__SUPPLIED MATERIAL__.

-- ==== Sys2Proof/Machine/Mapping.lean ====
section
/-! DEFINITION. Mapping, multiplexing and justification (chapter 06): MAP_CFG, GMP and AMP, the pointer interpreters and
generators, and the asynchronous E1 in C-12 with its desynchroniser. -/

namespace Sys2Proof.Machine

/-! ### Events (R183) and rate alarms (R177) -/

/-- Posts an event of an ODU at most once a second. -/
def Dev.oduPost (d : Dev) (o code : Nat) : Dev :=
  match d.odu o with
  | some x => if mayPost x.posted code d.now then
      (d.updOdu o (fun x => { x with posted := tput 0 x.posted code (d.now + 1) })).post code (le 2 o) else d
  | none => d

/-- Posts an event of a lower-order entry at most once a second. -/
def Dev.loPost (d : Dev) (e code : Nat) : Dev :=
  if mayPost (d.lo e).posted code d.now then
    (d.updLo e (fun x => { x with posted := tput 0 x.posted code (d.now + 1) })).post code (le 2 e) else d

/-- A client of an ODU mapper or demapper runs outside its range. -/
def Dev.oduAlarm (d : Dev) (o : Nat) : Dev :=
  match d.odu o with
  | some x =>
    let d := d.updOdu o (fun x => { x with rateAlarm := true, inRange := d.now })
    if x.rateAlarm then d else d.oduPost o 0x1401
  | none => d

/-- The E1 of an entry runs outside its range. -/
def Dev.loAlarm (d : Dev) (e : Nat) : Dev :=
  let was := (d.lo e).rateAlarm
  let d := d.updLo e (fun x => { x with rateAlarm := true, inRange := d.now })
  if was then d else d.loPost e 0x1401

/-- RATE_ALARM clears after 1 s continuously within range. -/
def rateAlarmClear (odu : Bool) (n : Nat) (d : Dev) : Dev :=
  if odu then
    match d.odu n with
    | some x => if x.rateAlarm && d.after x.inRange 1000000000 then
        (d.updOdu n (fun x => { x with rateAlarm := false })).oduPost n 0x1402 else d
    | none => d
  else
    let x := d.lo n
    if x.rateAlarm && d.after x.inRange 1000000000 then
      (d.updLo n (fun x => { x with rateAlarm := false })).loPost n 0x1402 else d

def execRateAlarmClear (odu : Bool) (n : Fin 8064) (s : State) : Out1 := onDev (live (rateAlarmClear odu n.val)) s

/-! ### Slot budgets and local slots (R150, R185) -/

/-- Slots of all leaves. -/
def Dev.leafTotal (d : Dev) : Nat :=
  (d.odus.map (fun x => match x.2 with | some o => if d.isLeaf x.1 then o.leafK else 0 | none => 0)).sum

/-- The first budget that the structure breaks. -/
def Dev.budgetBroken (d : Dev) : Option Done :=
  match (d.enabledPorts).find? (fun p => decide (40 * (d.port p).lanes < d.portSlots p)) with
  | some p => some (conflictDone 3 p)
  | none => if 2560 < d.leafTotal then some (conflictDone 3 0xFFFFFFFF) else none

/-- Gives every leaf its slots and takes those of servers: servers first. -/
def Dev.reslot (d : Dev) : Dev :=
  let os := d.odus.map (fun x => x.1)
  let d := os.foldl (fun d o => if d.isLeaf o then d else d.ownSlots (d.slotsOf o) 0) d
  os.foldl (fun d o => match d.odu o with
    | some x => if d.isLeaf o && (d.slotsOf o).isEmpty then d.ownSlots (d.freeSlots x.leafK) (o + 1) else d
    | none => d) d

/-! ### MAP_CFG (R178, R179, R549) -/

/-- Tributary slots that a client takes in its server (R148, R149); none where the server does not carry it. -/
def tsNeed (ty flexTs gran server : Nat) : Option Nat :=
  if server = 7 then
    if ty = 5 || ty = 6 then (if gran = 1 then some flexTs else none)
    else match ty with | 0 | 1 => some 1 | 2 | 3 => some 2 | 4 => some 20 | _ => none
  else if server = 4 then
    if ty = 5 || ty = 6 then (if gran = 0 then some flexTs else none)
    else match ty with | 0 => some 1 | 1 => some 2 | 2 | 3 => some 8 | _ => none
  else if server = 2 && ty = 1 then some 1
  else none

/-- Types of each SERVER_KIND (R147, R148, R549). -/
def kindTypes (kind ty : Nat) : Bool :=
  match kind with | 0 => ty = 4 || ty = 7 | 1 => ty ≤ 6 | _ => ty = 2 || ty = 4 || ty = 5

/-- The combinations of PAYLOAD, type and kind of R549. -/
def payloadOk (pay ty kind : Nat) : Bool :=
  match pay with
  | 0 => (ty = 7 && kind = 0) || (ty = 4 && (kind = 0 || kind = 1)) || (ty = 2 && kind = 1)
  | 1 => kind = 2 && (ty = 2 || ty = 4 || ty = 5)
  | 2 => ty = 6 && kind = 1
  | 3 => (ty ≤ 5 && kind = 1) || (ty = 4 && kind = 0)
  | _ => false

/-- TS_MAP of a body. -/
def tsMap (c : Desc) : List Nat :=
  (List.range 320).filterMap (fun i => if c.bit (16 + i / 8) (i % 8) then some (i + 1) else none)

/-- The ODU of a section 0 body. -/
def mapOdu (c : Desc) : Odu :=
  { ty := c.u8 4, kind := c.u8 5, server := c.u16 6, payload := c.u8 8, flags := c.u8 9, flexTs := c.u16 10, tpn := c.u16 12
    gfpPort := c.u16 14, ts := tsMap c, gfp := if c.u8 8 = 1 then 1 else 0 }

/-- Checks of section 0 that rest on the server (R148, R149). -/
def serverChecks (x : Odu) (server : Odu) (cap : Nat) : List Check :=
  let flex := x.ty = 5 || x.ty = 6
  match tsNeed x.ty x.flexTs (x.flags % 2) server.ty with
  | none => [(4, false)]
  | some n =>
    [(10, !flex || (decide (1 ≤ x.flexTs) && decide (x.flexTs ≤ cap))), within 12 x.tpn 1 cap,
     (16, decide (x.ts.length = n) && x.ts.all (fun s => decide (s ≤ cap)))]

/-- The first tributary slot, or the TPN, that another client of the server holds. -/
def Dev.taken (d : Dev) (x : Odu) : Option Done :=
  let cs := (d.clients x.server).filterMap d.odu
  match x.ts.find? (fun s => cs.any (fun c => c.ts.contains s)) with
  | some s => some (conflictDone 5 (x.server + s * 2 ^ 16))
  | none => if cs.any (fun c => c.tpn = x.tpn) then some (conflictDone 6 (x.server + x.tpn * 2 ^ 16)) else none

/-- A scheduler port that cannot serve a new packet ODU (R262). -/
def Dev.gfpTaken (d : Dev) (n : Nat) : Bool :=
  2 ^ 15 ≤ (d.shaper (2 * 4096 + n)).target
    || d.odus.any (fun x => match x.2 with | some o => o.kind = 2 && o.gfpPort = n | none => false)

/-- The PT that a mapper writes (R149). -/
def sentPt (ty payload : Nat) : Option Nat :=
  match payload, ty with
  | 0, 7 => some 0x22
  | 0, 4 => some 0x21
  | 0, 2 => some 0x20
  | 1, _ => some 0x05
  | _, _ => none

/-- An ODU sends its PT and MSI from now on: the unallocated indication and all-zero content in a slot without a client
(R149, R151). -/
def Dev.sendOpu (d : Dev) (o : Nat) : Dev :=
  match d.odu o with
  | some x => match sentPt x.ty x.payload with
    | some pt => d.emit (.opu o pt (if x.payload = 0 then d.sentMsi o (d.serverTs o) else []))
    | none => d
  | none => d

/-- The structure with an ODU created, or deleted: leaves and slots follow (R150, R185). -/
def Dev.withOdu (d : Dev) (o : Nat) (make : Option Odu) : Dev :=
  match make with
  | some x => (d.setOdu o (some { x with omfi := d.unlocked })).reslot
  | none => ((d.ownSlots (d.slotsOf o) 0).setOdu o none).reslot

/-- A create or delete takes effect: the ODU that is gone or made, its server, and the MSI that each sends. -/
def Dev.mapApply (d : Dev) (o : Nat) (make : Option Odu) : Dev :=
  let sv := (if make.isSome then make else d.odu o).filter (fun x => x.kind = 1)
  let d := (d.withOdu o make).sendOpu o
  match sv with
  | some x => d.sendOpu x.server
  | none => d

/-- A change of a tributary ODU waits for the server's frame (R151); any other takes effect and completes at once. -/
def Dev.mapWait (d : Dev) (o j : Nat) (x : Odu) (make : Option Odu) : Ran :=
  if x.kind = 1 then ranLater { d with mapJobs := d.mapJobs ++ [{ odu := o, job := j, make := make }] }
  else ran (d.mapApply o make).refresh.expose

/-- Section 0, OP 1. The structure that the waiting creates and deletes will leave is the one that is checked (DEDUCED 58). -/
def mapCreate (c : Desc) (d : Dev) (j : Nat) : Ran :=
  let o := c.u16 2
  let x := mapOdu c
  let flex := x.ty = 5 || x.ty = 6
  let t := d.planned
  let server := if x.kind = 1 then t.odu x.server else none
  let f := (d.port x.server).format
  let line := if x.ty = 4 then 2 else 1
  checked ([ atMost 2 o 4095, atMost 5 x.kind 2, (4, kindTypes x.kind x.ty)
      , (6, match x.kind with | 0 => decide (x.server ≤ 63) | 1 => decide (x.server ≤ 4095) | _ => decide (x.server = 0))
      , (8, payloadOk x.payload x.ty x.kind), (9, decide (x.flags < 8) && (flex || decide (x.flags % 2 = 0)))
      , (10, if flex then x.kind = 1 || (decide (1 ≤ x.flexTs) && decide (x.flexTs ≤ if x.flags % 2 = 1 then 320 else 80))
          else decide (x.flexTs = 0))
      , (12, x.kind = 1 || x.tpn = 0), (14, decide (x.gfpPort ≤ 127) && (x.payload = 1 || x.gfpPort = 0))
      , (16, x.kind = 1 || x.ts.isEmpty), (4, x.kind ≠ 0 || f = 0 || f = line) ]
      ++ (match server with | some s => serverChecks x s (t.serverTs x.server) | none => [])) <|
  need (t.odu o).isNone (conflictDone 4 o) <|
  need (match x.kind with
    | 0 => decide (f = line)
    | 1 => server.any (fun s => s.payload = 0)
    | _ => true) refusedDone <|
  need (x.kind ≠ 0 || (t.lineOdu x.server).isNone) (conflictDone 2 x.server) <|
  match (if x.kind = 1 then t.taken x else if x.kind = 2 && t.gfpTaken x.gfpPort then some (conflictDone 0x17 x.gfpPort)
      else none) with
  | some r => .error r
  | none =>
    match (t.setOdu o (some x)).budgetBroken with
    | some r => .error r
    | none =>
      need (x.kind ≠ 1 || !d.isLeaf x.server || !d.oduInPages x.server)
        (conflictDone 0xA ((d.slotsOf x.server).headD 0)) <|
      d.mapWait o j x (some x)

/-- Section 0, OP 0: it reads only bytes 0–3. -/
def mapDelete (c : Desc) (d : Dev) (j : Nat) : Ran :=
  let o := c.u16 2
  let t := d.planned
  checked [atMost 2 o 4095] <|
  match t.odu o with
  | none => .error refusedDone
  | some x =>
    match (t.setOdu o none).budgetBroken with
    | some r => .error r
    | none =>
      need (t.isLeaf o) (conflictDone 4 ((t.clients o).headD 0)) <|
      need (!d.oduInPages o) (conflictDone 0xA ((d.slotsOf o).headD 0)) <|
      match ((mpKeyOf 2 0 o) :: (List.range 6).map (fun l => mpKeyOf 3 (l + 1) o)).find? (fun k => (d.point k).role ≠ 0) with
      | some k => .error (conflictDone 0xD (o + mpLevelOf k * 2 ^ 16 + mpTyOf k * 2 ^ 24))
      | none => d.mapWait o j x none

/-- The MSP group whose protection port is p (R211). -/
def Dev.mspProt (d : Dev) (p : Nat) : Option Nat :=
  (d.sels.find? (fun x => x.1 / 4096 = 1 && (match x.2 with | some v => v.prot = p | none => false))).map (fun x => x.1 % 4096)

/-- CONFLICT that names a selector. -/
def selConflict (scheme n : Nat) : Done := conflictDone 0xE (n + scheme * 2 ^ 16)

/-- The entries of a lower-order slot. -/
def slotEntries (k : Nat) : List Nat := (List.range 63).map (fun i => 63 * k + i)

/-- The output positions of a VC-4 that comes into being carry the unequipped signal until they are connected (R135). -/
def Dev.sendVc4 (d : Dev) (v : Nat) : Dev :=
  match d.vc4 v with
  | some x =>
    if x.struct then d.sendPositions (d.activePage 2) 2 ((slotEntries x.loSlot).filter d.entryExists)
    else d.sendPositions (d.activePage 1) 1 ((List.range x.concat).map (fun i => v + i))
  | none => d

/-- Section 1, OP 1. An overlapping AU-4 is named before a taken LO_SLOT (DESIGN CHOICE 59). -/
def vcCreate (c : Desc) (d : Dev) (_j : Nat) : Ran :=
  let p := c.u8 2
  let a := c.u8 3
  let n := c.u8 4
  let v := c.u16 6
  let struct := c.u8 5 = 1
  let top := stmN (d.port p).format
  checked [ (2, decide (p ≤ 63) && isSdh (d.port p).format), within 3 a 1 top
          , (4, n ∈ [1, 4, 16, 64] && decide (n ≤ top) && decide ((a - 1) % n = 0)), (5, c.u8 5 ≤ 1 && (c.u8 5 = 0 || n = 1))
          , atMost 6 (v + n - 1) 511, (8, decide (c.u8 8 ≤ 127) && (struct || c.u8 8 = 0))
          , (9, decide (c.u8 9 < 8) && (struct || c.u8 9 = 0)), c.zeros 10 55 ] <|
  need (d.mspProt p).isNone (selConflict 1 ((d.mspProt p).getD 0)) <|
  let inUse := ((List.range n).map (fun i => v + i)).find? (fun u => (d.vc4Holding u).isSome)
  need inUse.isNone (conflictDone 7 (inUse.getD 0)) <|
  let hits := ((d.portVc4s p).filterMap d.vc4).filter (fun y => decide (a < y.au4 + y.concat) && decide (y.au4 < a + n))
  need hits.isEmpty (conflictDone 8 (p + 256 * least (hits.map (fun y => max a y.au4)))) <|
  need (!struct || (d.loVc4 (c.u8 8)).isNone) (conflictDone 9 (c.u8 8)) <|
  let d := d.setVc4 v (some { port := p, au4 := a, concat := n, struct := struct, loSlot := c.u8 8
                              tug3 := BitVec.ofNat 8 (c.u8 9), h4 := d.unlocked })
  ran (d.sendVc4 v).refresh.expose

__TASK INSTRUCTIONS__. The required answer is the run of lines above, starting at the line with "let x := mapOdu c" and ending at the line with "s.payload = 0)", reproduced exactly with both ends.

__FINISHED TASK__.
  let x := mapOdu c
  let flex := x.ty = 5 || x.ty = 6
  let t := d.planned
  let server := if x.kind = 1 then t.odu x.server else none
  let f := (d.port x.server).format
  let line := if x.ty = 4 then 2 else 1
  checked ([ atMost 2 o 4095, atMost 5 x.kind 2, (4, kindTypes x.kind x.ty)
      , (6, match x.kind with | 0 => decide (x.server ≤ 63) | 1 => decide (x.server ≤ 4095) | _ => decide (x.server = 0))
      , (8, payloadOk x.payload x.ty x.kind), (9, decide (x.flags < 8) && (flex || decide (x.flags % 2 = 0)))
      , (10, if flex then x.kind = 1 || (decide (1 ≤ x.flexTs) && decide (x.flexTs ≤ if x.flags % 2 = 1 then 320 else 80))
          else decide (x.flexTs = 0))
      , (12, x.kind = 1 || x.tpn = 0), (14, decide (x.gfpPort ≤ 127) && (x.payload = 1 || x.gfpPort = 0))
      , (16, x.kind = 1 || x.ts.isEmpty), (4, x.kind ≠ 0 || f = 0 || f = line) ]
      ++ (match server with | some s => serverChecks x s (t.serverTs x.server) | none => [])) <|
  need (t.odu o).isNone (conflictDone 4 o) <|
  need (match x.kind with
    | 0 => decide (f = line)
    | 1 => server.any (fun s => s.payload = 0)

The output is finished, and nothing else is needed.